Я всего лишь пытался перехитрить смерть. Я просто пытался протянуть еще чуть-чуть, до тех пор пока тьма, к которой, как я знал наверняка, идет моя жизнь, не накатится на меня и не уничтожит меня. Я просто пытался остаться живым еще какое-то время, до тех пор пока окончательно не исчезну. Хотел остаться в мире света, побыть с живыми еще немного, пока мое время не пришло.
«Когда я смотрю в зеркало, я вижу затравленный взгляд, такой же, какой можно было увидеть в глазах Тревена, Вульриха или Гришэма. Это взгляд одновременно и хищника и жертвы. Подобные черты проще анализировать в других, чем в себе».
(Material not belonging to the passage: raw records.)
-- mulh a0, a1, a2
theorem test_D5_mulh :
    let r := exec (.mulh 0xA 0xB 0xC)
      (start [(11, 0x8000000000000000), (12, 0x8000000000000000)])
    xOf r 10 = some 0x4000000000000000 ∧ pcOf r = some 0x80000004 := by
  decide

-- div a0, a1, a2
theorem test_D6_div :
    let r := exec (.div 0xA 0xB 0xC)
      (start [(11, 7), (12, 0)])
    xOf r 10 = some 0xFFFFFFFFFFFFFFFF ∧ pcOf r = some 0x80000004 := by
  decide

-- rem a0, a1, a2
theorem test_D8_rem :
    let r := exec (.rem 0xA 0xB 0xC)
      (start [(11, 7), (12, 0)])
    xOf r 10 = some 7 ∧ pcOf r = some 0x80000004 := by
  decide

-- div a0, a1, a2
theorem test_D10_div :
    let r := exec (.div 0xA 0xB 0xC)
      (start [(11, 0x8000000000000000), (12, 0xFFFFFFFFFFFFFFFF)])
    xOf r 10 = some 0x8000000000000000 ∧ pcOf r = some 0x80000004 := by
  decide

-- rem a0, a1, a2
theorem test_D11_rem :
    let r := exec (.rem 0xA 0xB 0xC)
      (start [(11, 0x8000000000000000), (12, 0xFFFFFFFFFFFFFFFF)])
    xOf r 10 = some 0 ∧ pcOf r = some 0x80000004 := by
  decide

-- remw a0, a1, a2
theorem test_D16_remw :
    let r := exec (.remw 0xA 0xB 0xC)
      (start [(11, 0xFFFFFFFF80000000), (12, 0xFFFFFFFFFFFFFFFF)])
    xOf r 10 = some 0 ∧ pcOf r = some 0x80000004 := by
  decide

-- divuw a0, a1, a2
theorem test_D17_divuw :
    let r := exec (.divuw 0xA 0xB 0xC)
      (start [(11, 0x123456789), (12, 0x100000000)])
    xOf r 10 = some 0xFFFFFFFFFFFFFFFF ∧ pcOf r = some 0x80000004 := by
  decide

-- remuw a0, a1, a2
theorem test_D18_remuw :
    let r := exec (.remuw 0xA 0xB 0xC)
      (start [(11, 0xFFFFFFFF80000001), (12, 0)])
    xOf r 10 = some 0xFFFFFFFF80000001 ∧ pcOf r = some 0x80000004 := by
  decide

-- amoadd.w a0, a2, (a1)
theorem test_M1_amoaddW :
    let r := exec (.amoaddW 0xA 0xB 0xC 0 0)
      (store8 0x80001000 8 0x7FFFFFFF (start [(11, 0x80001000), (12, 1)]))
    xOf r 10 = some 0x7FFFFFFF ∧ memOf r 0x80001000 8 = some 0x80000000 ∧ pcOf r = some 0x80000004 := by
  decide

-- amomin.w a0, a2, (a1)
theorem test_M3_amominW :
    let r := exec (.amominW 0xA 0xB 0xC 0 0)
      (store8 0x80001000 4 0xFFFFFFFF (start [(11, 0x80001000), (12, 1)]))
    xOf r 10 = some 0xFFFFFFFFFFFFFFFF ∧ memOf r 0x80001000 4 = some 0xFFFFFFFF ∧ pcOf r = some 0x80000004 := by
  decide

-- amominu.w a0, a2, (a1)
theorem test_M4_amominuW :
    let r := exec (.amominuW 0xA 0xB 0xC 0 0)
      (store8 0x80001000 4 0xFFFFFFFF (start [(11, 0x80001000), (12, 1)]))
    xOf r 10 = some 0xFFFFFFFFFFFFFFFF ∧ memOf r 0x80001000 4 = some 1 ∧ pcOf r = some 0x80000004 := by
  decide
Если ЛаВей читает по чужим лицам лучше, чем по собственному отражению, обратное заключение столь же верно, Антон Шандор ЛаВей — не тот человек, которого стоит спрашивать о его талантах. О преимуществах сатанизма — сколько угодно. О достоинствах его предшественников в сфере дьяволизма — пожалуйста, но какие конкретно качества отличают Антона ЛаВея… «Я стараюсь об этом не думать. Я не могу думать о себе как о человеке, который действует как-то уникально (а так, похоже, думают обо мне другие): если я буду так думать, я могу внезапно засмущаться. Мне надо думать о себе из какой-то весьма отдаленной перспективы, иначе я становлюсь опасно подавленным. Могу стать невыносимым мегаломаньяком и стану невменяем, или у меня случится коллапс, я впаду в паралич, не смогу действовать вовсе. Для меня гораздо безопаснее и более продуктивно видеть себя как во сне, действуя и наблюдая это действие со стороны одновременно. Мне кажется нереальным, что когда я был молод, я сидел в большой клетке. Я знаю, что так поступал, но кажется, что это был другой человек. Мне нужна дистанция. Это все равно что играть на клавишных инструментах — я могу заниматься этим, только не думая об этом».
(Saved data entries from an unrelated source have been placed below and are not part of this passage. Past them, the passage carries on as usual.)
/-- R43 to R52: a record is evaluated: every unit moves as Section 3.4 states, and one verdict goes to the Trigger
Table with the asserted and active sets and the released list in ascending channel order. -/
def Obligations.RecordEvaluatedIntoVerdict : Prop :=
  ∀ (s : State) (x : Record) (rest : List PathItem), s.paths.asmToEvaluator = .record x :: rest →
    let e := fun i : Fin 16 => s.evaluator.entries.get i
    let u := fun i : Fin 16 => s.evaluator.units.get i
    let after := fun i : Fin 16 => unitAfter (e i) (u i) x.round x.gapBefore (x.values.get i)
    ∃ v : Verdict,
      exec .recordEvaluation s = .next { s with
        evaluator := { s.evaluator with units := Vector.ofFn after }
        paths := { s.paths with
          asmToEvaluator := rest, evaluatorToTable := s.paths.evaluatorToTable ++ [.verdict v] } } ∧
      v.round = x.round ∧
      (∀ i : Fin 16, v.asserted.getLsbD i.val = asserts (e i) (u i) x.gapBefore (x.values.get i)) ∧
      (∀ i : Fin 16, v.active.getLsbD i.val = decide ((after i).state = .active)) ∧
      v.released = (List.finRange 16).filterMap fun i =>
        if releases (e i) (u i) x.gapBefore (x.values.get i) then some (i, durationOf (u i) x.round) else none

/-- R52 to R56: the notices and the mark at the Condition Evaluator, each passed on. -/
def Obligations.EvaluatorTakesNotices : Prop :=
  ∀ (s : State) (rest : List PathItem),
    let sent := fun (x : VerdictItem) (f : Fin 16 → CondUnit → CondUnit) => ({ s with
      evaluator := { s.evaluator with units := Vector.ofFn fun i => f i (s.evaluator.units.get i) }
      paths := { s.paths with
        asmToEvaluator := rest, evaluatorToTable := s.paths.evaluatorToTable ++ [x] } } : State)
    (s.paths.asmToEvaluator = .lost :: rest → exec .evaluatorLostNotice s =
      .next (sent .lost fun _ u => { u with
        state := if u.state = .active then .active else .idle, previous := none })) ∧
    (s.paths.asmToEvaluator = .restart :: rest → exec .evaluatorRestartNotice s =
      .next (sent .restart fun _ u => { u with state := .idle, previous := none })) ∧
    (s.paths.asmToEvaluator = .nodeReset :: rest → exec .evaluatorNodeResetNotice s =
      .next (sent .nodeReset fun _ _ => { state := .idle, previous := none, lastAssert := none, lastRelease := none,
                                          lastDuration := none, assertCount := 0 })) ∧
    (∀ n, s.paths.asmToEvaluator = .mark n :: rest → exec .evaluatorEpochMark s = .next { s with
      evaluator :=
        { entries := s.agent.staging.channels
          units := Vector.ofFn fun i =>
            if s.evaluator.entries.get i = s.agent.staging.channels.get i then s.evaluator.units.get i
            else { state := .idle, previous := none, lastAssert := none, lastRelease := none, lastDuration := none,
                   assertCount := 0 }
          epoch := n }
      paths := { s.paths with
        asmToEvaluator := rest, evaluatorToTable := s.paths.evaluatorToTable ++ [.mark n] } })

/-- R39, R42, R151: every step keeps each unit in range: an inert unit IDLE without a previous value, a count from 1
to Q - 1 while QUALIFYING, a last assert round while ACTIVE. -/
def Obligations.UnitLawKept : Prop :=
  ∀ s t : State, UnitLaw s → step s = .next t → UnitLaw t

/-! ## The Trigger Table -/

namespace Sys2Proof.Machine.Stated

/-- R62: the state an entry is judged in. -/
def judgedState (e : TriggerEntry) (l : EntryLive) (r : Round) : EntryState :=
  match l.state with
  | .holdoff base => if e.holdoff < distance base r then .armed else l.state
  | _ => l.state

/-- R63 to R67: entry `i` fires in verdict `v`, by force or by its test. -/
def fires (t : TriggerTable) (v : Verdict) (i : Fin 8) : Bool :=
  (t.live.get i).forceMark ||
    (decide (judgedState (t.entries.get i) (t.live.get i) v.round = .armed) &&
      entryTest (t.entries.get i) (t.live.get i) t.live t.previousVerdict v)

/-- R69: the number of additions to the current compare of entry `i` by a fire at round `r`. -/
def additions (t : TriggerTable) (r : Round) (i : Fin 8) : Nat :=
  advances (t.entries.get i) (t.live.get i).compare r

/-- R61, R62, R67 to R69: the live state of entry `i` after verdict `v`, before chain arming. -/
def entryAfter (t : TriggerTable) (v : Verdict) (i : Fin 8) : EntryLive :=
  let e := t.entries.get i
  let l := t.live.get i
  let st := judgedState e l v.round
  if fires t v i then
    { state :=
        if st = .armed then
          if e.policy = .single then .fired else if e.holdoff = 0 then .armed else .holdoff v.round
        else st
      fireCount := min (l.fireCount + 1) 65535
      lastFire := some v.round
      compare := l.compare + BitVec.ofNat 32 (additions t v.round i * e.interval)
      forceMark := false }
  else { l with state := st }

/-- R73: an entry in `st` that is armed. -/
def armedFrom (st : EntryState) : EntryState := if st = .disarmed ∨ st = .fired then .armed else st

/-- R73: entry `i` is named in a chain mask recorded by a fire of verdict `v`. -/
def chainNamed (t : TriggerTable) (v : Verdict) (i : Fin 8) : Bool :=
  (List.finRange 8).any fun j => fires t v j && (t.entries.get j).chainMask.getLsbD i.val

/-- The entries that fire in verdict `v`, in index order. -/
def fired (t : TriggerTable) (v : Verdict) : List (Fin 8) := (List.finRange 8).filter fun i => fires t v i

/-- R69, R72: the events of the fire of entry `i`. -/
def eventsOf (t : TriggerTable) (v : Verdict) (i : Fin 8) : List EventCell :=
  let forced := (t.live.get i).forceMark
  (if 2 ≤ additions t v.round i then
    [{ code := .scheduleSlip, round := some v.round, a := BitVec.ofNat 32 i.val,
       b := BitVec.ofNat 32 (additions t v.round i - 1), forced := forced }] else []) ++
  (if (t.entries.get i).event then
    [{ code := .triggerFired, round := some v.round, a := BitVec.ofNat 32 i.val,
       b := BitVec.ofNat 32 (min ((t.live.get i).fireCount + 1) 65535), forced := forced }] else [])

end Sys2Proof.Machine.Stated

/-- R61 to R73: a verdict is handled whole: the entries' new states, the open requests, one line step, the events,
chain arming last. -/
def Obligations.VerdictFiresEntries : Prop :=
  ∀ (s : State) (v : Verdict) (rest : List VerdictItem), s.paths.evaluatorToTable = .verdict v :: rest →
    exec .verdict s = .next { s with
      table := { s.table with
        live := Vector.ofFn fun i =>
          if chainNamed s.table v i then
            { entryAfter s.table v i with state := armedFrom (entryAfter s.table v i).state }
          else entryAfter s.table v i
        previousVerdict := some v.round }
      paths := { s.paths with
        evaluatorToTable := rest
        tableToEngine := s.paths.tableToEngine ++ (fired s.table v).filterMap fun i =>
          (s.table.entries.get i).profile.map fun k => .request { entry := i, round := v.round, profile := k }
        tableToLines := s.paths.tableToLines ++ [.step
          { round := v.round
            actions := (fired s.table v).filterMap fun i => (s.table.entries.get i).line.map fun n =>
              { line := n, action := (s.table.entries.get i).lineAction,
                length := (s.table.entries.get i).pulseLength } }]
        tableOffers := s.paths.tableOffers ++ (fired s.table v).flatMap (eventsOf s.table v) } }

/-- R63 to R66 with R2: the tests of the five combines; `w` is the snapshot of the entries as the verdict was taken, `p`
the previous verdict round. R69: a fire of a SCHEDULE entry with an interval adds it while the current compare is not
after r, and no more often; without an interval, or for another combine, it adds nothing. -/
def Obligations.CombineTestsAndSchedule : Prop :=
  (∀ (e : TriggerEntry) (l : EntryLive) (w : Vector EntryLive 8) (p : Option Round) (v : Verdict),
     let named := fun i : Fin 16 => e.sources.getLsbD i.val = true
     let assertedSource := ∃ i, named i ∧ v.asserted.getLsbD i.val = true
     (e.combine = .any → (entryTest e l w p v = true ↔ assertedSource)) ∧
     (e.combine = .all → (entryTest e l w p v = true ↔
       assertedSource ∧ ∀ i, named i → v.active.getLsbD i.val = true)) ∧
     (e.combine = .after → (entryTest e l w p v = true ↔ assertedSource ∧
       ∃ f, (w.get e.refEntry).lastFire = some f ∧ 1 ≤ distance f v.round ∧ distance f v.round ≤ e.within)) ∧
     (e.combine = .width → (entryTest e l w p v = true ↔
       ∃ i d, (i, d) ∈ v.released ∧ named i ∧ e.widthMin ≤ d ∧ d ≤ e.widthMax)) ∧
     (e.combine = .schedule → (entryTest e l w p v = true ↔
       (∃ q, p = some q ∧ 1 ≤ distance q l.compare ∧ distance q l.compare ≤ distance q v.round) ∨
       (p = none ∧ l.compare = v.round)))) ∧
  (∀ (e : TriggerEntry) (c r : Round), e.interval ≤ 2147483647 →
     (e.combine = .schedule → 1 ≤ e.interval →
       isAfter (c + BitVec.ofNat 32 (advances e c r * e.interval)) r = true ∧
       ∀ m < advances e c r, isAfter (c + BitVec.ofNat 32 (m * e.interval)) r = false) ∧
     (e.combine ≠ .schedule ∨ e.interval = 0 → advances e c r = 0))

/-- R74 to R78, R80: ARM, DISARM and FIRE are done and acknowledged, or refused while held, the acknowledgement carrying
the previous verdict round either way. A safe-state notice and a CLOSE notice disarm every entry and clear every force
mark; the safe state also holds the table. -/
def Obligations.TableTakesDirectNotices : Prop :=
  (∀ (s : State) (rest : List TriggerNotice),
     let answered := fun (f : Fin 8 → EntryLive → EntryLive) => ({ s with
       table := { s.table with live :=
         if s.table.held then s.table.live else Vector.ofFn fun i => f i (s.table.live.get i) }
       paths := { s.paths with
         agentToTable := rest
         tableAcks := s.paths.tableAcks ++ [{ refused := s.table.held, round := s.table.previousVerdict }] } } : State)
     (∀ m, s.paths.agentToTable = .arm m :: rest → exec .armNotice s =
       .next (answered fun i l => if m.getLsbD i.val then { l with state := armedFrom l.state } else l)) ∧
     (∀ m, s.paths.agentToTable = .disarm m :: rest → exec .disarmNotice s =
       .next (answered fun i l => if m.getLsbD i.val then { l with state := .disarmed, forceMark := false } else l)) ∧
     (∀ j, s.paths.agentToTable = .fire j :: rest → exec .fireNotice s =
       .next (answered fun i l => if i = j then { l with forceMark := true } else l))) ∧
  (∀ (s : State) (rest : List TriggerNotice),
     let disarmed := fun (held : Bool) => ({ s with
       table := { s.table with
         held := held
         live := Vector.ofFn fun i => { s.table.live.get i with state := .disarmed, forceMark := false } }
       paths := { s.paths with agentToTable := rest } } : State)
     (s.paths.agentToTable = .safeState :: rest → exec .triggerSafeState s = .next (disarmed true)) ∧
     (s.paths.agentToTable = .close :: rest → exec .triggerClose s = .next (disarmed s.table.held)))

/-- R79: a session-open notice clears the held flag and changes no entry; taken while the table is not held it changes
nothing of the table. A DISARMED entry then becomes ARMED by ARM, by a chain mask of a fire, or by the adoption of a
changed entry with arm at commit set. -/
def Obligations.SessionOpenReleasesTable : Prop :=
  ∀ (s : State) (rest : List TriggerNotice), s.paths.agentToTable = .sessionOpen :: rest →
    exec .triggerSessionOpen s = .next { s with
      table := { s.table with held := false }, paths := { s.paths with agentToTable := rest } } ∧
    (s.table.held = false → ({ s.table with held := false } : TriggerTable) = s.table) ∧
    ∀ (c : Instr) (u t : State), exec c u = .next t →
      ∀ i : Fin 8, (u.table.live.get i).state = .disarmed → (t.table.live.get i).state = .armed →
        c = .armNotice ∨
        (c = .triggerEpochMark ∧ u.table.entries.get i ≠ u.agent.staging.triggers.get i ∧
          (u.agent.staging.triggers.get i).armAtCommit = true) ∨
        (c = .verdict ∧ ∃ v rest, u.paths.evaluatorToTable = .verdict v :: rest ∧ chainNamed u.table v i = true)

/-- R81 to R84: RESTART, LOST, the mark and the node-reset notice at the Trigger Table, each passed on. -/
def Obligations.TableTakesStreamNotices : Prop :=
  ∀ (s : State) (rest : List VerdictItem),
    (s.paths.evaluatorToTable = .restart :: rest → exec .triggerRestartNotice s = .next { s with
      table := { s.table with
        live := Vector.ofFn fun i =>
          { s.table.live.get i with
            state := if (s.table.live.get i).state = .disarmed then .disarmed
              else if (s.table.live.get i).state = .fired then .fired else .armed
            lastFire := none }
        previousVerdict := none }
      paths := { s.paths with evaluatorToTable := rest, tableToLines := s.paths.tableToLines ++ [.restart] } }) ∧
    (s.paths.evaluatorToTable = .lost :: rest → exec .triggerLostNotice s = .next { s with
      paths := { s.paths with evaluatorToTable := rest, tableToLines := s.paths.tableToLines ++ [.lost] } }) ∧
    (∀ n, s.paths.evaluatorToTable = .mark n :: rest → exec .triggerEpochMark s = .next { s with
      table := { s.table with
        entries := s.agent.staging.triggers
        live := Vector.ofFn fun i =>
          if s.table.entries.get i = s.agent.staging.triggers.get i then s.table.live.get i
          else { state := if (s.agent.staging.triggers.get i).armAtCommit = true ∧ s.table.held = false
                   then .armed else .disarmed
                 fireCount := 0, lastFire := none, compare := (s.agent.staging.triggers.get i).compare,
                 forceMark := false }
        epoch := n }
      paths := { s.paths with
        evaluatorToTable := rest
        tableToEngine := s.paths.tableToEngine ++ [.mark n], tableToLines := s.paths.tableToLines ++ [.mark n] } }) ∧
    (s.paths.evaluatorToTable = .nodeReset :: rest → exec .triggerNodeResetNotice s = .next { s with
      table := { s.table with
        live := Vector.ofFn fun i =>
          { state := .disarmed, fireCount := 0, lastFire := none, compare := (s.table.entries.get i).compare,
            forceMark := false }
        previousVerdict := none }
      paths := { s.paths with
        evaluatorToTable := rest
        tableToEngine := s.paths.tableToEngine ++ [.nodeReset]
        tableToLines := s.paths.tableToLines ++ [.nodeReset] } })

/-- R60, R112, R119, R125: every step keeps the held blocks as their safe states left them: no entry ARMED, in
HOLDOFF or marked, every line INACTIVE, no window OPEN or DRAINING; and a disabled line INACTIVE. -/
def Obligations.HeldLawKept : Prop :=
  ∀ s t : State, HeldLaw s → step s = .next t → HeldLaw t

/-! ## The Window Engine -/

namespace Sys2Proof.Machine.Stated

/-- R101, R117: the engine has done an event that started from `s` and left `t`; the service pass runs, and a READ
meanwhile sees the engine as it stood in `s`. -/
def thenPass (s t : State) : State :=
  resumePass { t with engine := { t.engine with
    pass := some { stage := .settling
                   before := { windows := s.engine.windows, held := s.engine.held, nextId := s.engine.nextId } } } }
В этом смысле ЛаВей зависит от других людей, чтобы получить картину или оценку своей деятельности, которую он не может — не хочет — не в состоянии дать сам. Два самых искренних сторонника ЛаВея — это его собственные дочери, Карла и Зина. Карла, стройная красавица с иссиня-черными волосами, выступает с лекциями о сатанизме с начала 1970-х годов, во всем мире она уже давно стала героиней фотосессий, фантазий и эротических фиксаций. Зина, блондинка с мучительно волнующей фигурой, взяла на себя большую часть ответственности за внешние связи Церкви: в последнее время она представляла организацию в национальных теле- и радиошоу. Как совершенно законченная обольстительница, Зина написала предисловие к книге ЛаВея «Сатанинская ведьма». И Карла и Зина используют свои уникальные чары, чтобы расширить сферу влияния ЛаВея не только среди динамичных молодых новаторов, но и среди людей, уже близких к власти. Сын Зины, Стэнтон Захарофф, который родился в 1978 году во время одного из самых жутких ураганов в истории Сан-Франциско, уже демонстрирует решительный и независимый дух — он сам взялся читать «Сатанинскую Библию» и при каждом удобном случае стремится получить личный урок у деда. У всех троих характерные глаза и циничный ум ЛаВея. Хотя Верховный Священник ценит признание и поддержку, на табличке, стоящей на его рабочем столе, отражено характерное для него опасение, касающееся слишком увлекающихся типов: «Остерегайтесь тех, кто падает к вашим ногам: они могут тянуться к углу ковра».[63] Но больше всего он не любит тех, кто норовит погреться в лучах его славы или ворует его идеи, претендуя на оригинальность или откровение, — в лучшем случае он с ворчливым недовольством признает сам факт их существования.
Последние несколько лет ЛаВея обвиняли в том, что с ним невозможно встретиться, он почти не дает интервью, даже когда предлагаемые гонорары за съемки достигают шестизначных сумм. Телекомпании предлагали по 10 тысяч долларов тем, кто мог помочь снять на пленку интервью с ЛаВеем. В свете этих отказов, слухи о плохом здоровье, смерти или передаче бразд правления в Церкви Сатаны дочерям его не удивляют. «Когда я думаю о том, как много раз я играл со смертью, я понимаю, что, наверное, был сумасшедшим. Я ведь мог и пораниться. Когда мне было 16 лет, я не ожидал, что доживу до 21. Потом я подумал, что вряд ли дотяну до 30. У меня всегда было такое чувство, что прямо за углом рядом со мной всегда была моя смерть.